Alito btw wrote the ruling saying that taxpayer standing in Establishment Clause cases (such standing is disfavored, but a Warren precedent noted that the EC is specifically concerned with government spending in this area, so is a special case) cannot apply to executive decisions alone. There is an extreme irony in this case -- it apparently help the President's case that he acted on his own authority using general appropriations ... "created entirely within the executive branch … by Presidential executive order." No law compelled this act ... underlining the ability of the executive to act on his or her own authority in lawless ways. Justice Kennedy's concurrence ended on an amusing -- though one doubts intentionally note:
It must be remembered that, even where parties have no standing to sue, members of the Legislative and Executive Branches are not excused from making constitutional determinations in the regular course of their duties. Government officials must make a conscious decision to obey the Constitution whether or not their acts can be challenged in a court of law and then must conform their actions to these principled determinations.

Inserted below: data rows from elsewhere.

-- ==== Sys2Proof/Machine/Halt.lean ====
section
/-! DEFINITION. Halting faults and the entry into HALT (R165, R166), and the emergency-stop commands. -/

namespace Sys2Proof.Machine

/-- Entry into HALT with a cause (R166), its six steps in order. -/
def enterHalt (cause : HaltCause) (s : State) : State :=
  let left := s.line.state
  let s1 := s.onLine fun l => { l with state := .halt, haltCause := some cause }
  let s2 := lineEvent .haltEntered (some (.halting cause)) (some left) s1
  let s3 := setSuspect .halt (cancelAll s2)
  weighHold (s3.onLine fun l => { l with faultLine := true })

/-- The counter of a halting fault (R168). -/
def HaltCause.fault : HaltCause → LineFault
  | .encoder => .encoder
  | .estop => .estop

/-- A halting fault (R165): counted; in STANDBY or RUN the line enters HALT, in HALT or IDLE a HALTING_FAULT is
queued. -/
def haltingFault (cause : HaltCause) (s : State) : State :=
  let s1 := countFault cause.fault s
  match s.line.state with
  | .standby | .run => enterHalt cause s1
  | .idle | .halt => lineEvent .haltingFault (some (.halting cause)) none s1

/-- The emergency-stop input is asserted (R165): a fault only on the change from released to asserted. -/
def assertEstop (s : State) : State :=
  if s.line.estopIn then s else haltingFault .estop (s.onLine fun l => { l with estopIn := true })

/-- The emergency-stop input is released (R165). -/
def releaseEstop (s : State) : State := s.onLine fun l => { l with estopIn := false }

/-- ESTOP (R165). -/
def execEstop (s : State) : Host.Outcome State Fault Refusal := .next (assertEstop s)

/-- ESTOP_RELEASE (R165). -/
def execEstopRelease (s : State) : Host.Outcome State Fault Refusal := .next (releaseEstop s)

end Sys2Proof.Machine
end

Yeah right. Don't need the courts to enforce rights. Ditto the majority's clueless to reality argument that if the executive missteps too much, hey, Congress can just pass a law to restrict them. As if this is so easy given the legislative process, even without the threat of a veto. Likewise, the argument -- noted in passing -- that other means are available to bring a violation to court is somewhat dubious in various cases. Surely, given the stricter standing rules that are growing these days. I reckon if the executive acts in a way that selectively assists religion, some other group can raise a claim. But, a good party might not arise, and here we have a specific case where government spending raises special constitutional principles. [Precedent says no, but I think making public appropriations, per Art. I, sec. 9, is another case.]
It makes little sense to allow standing when legislative acts are clearly involved, but not when a majority of Congress did not even compel/justify a result. Current events underline executive action can be the more troubling and insidious exercise of power. But, again, the Supremes don't want citizens to have a chance for a hearing.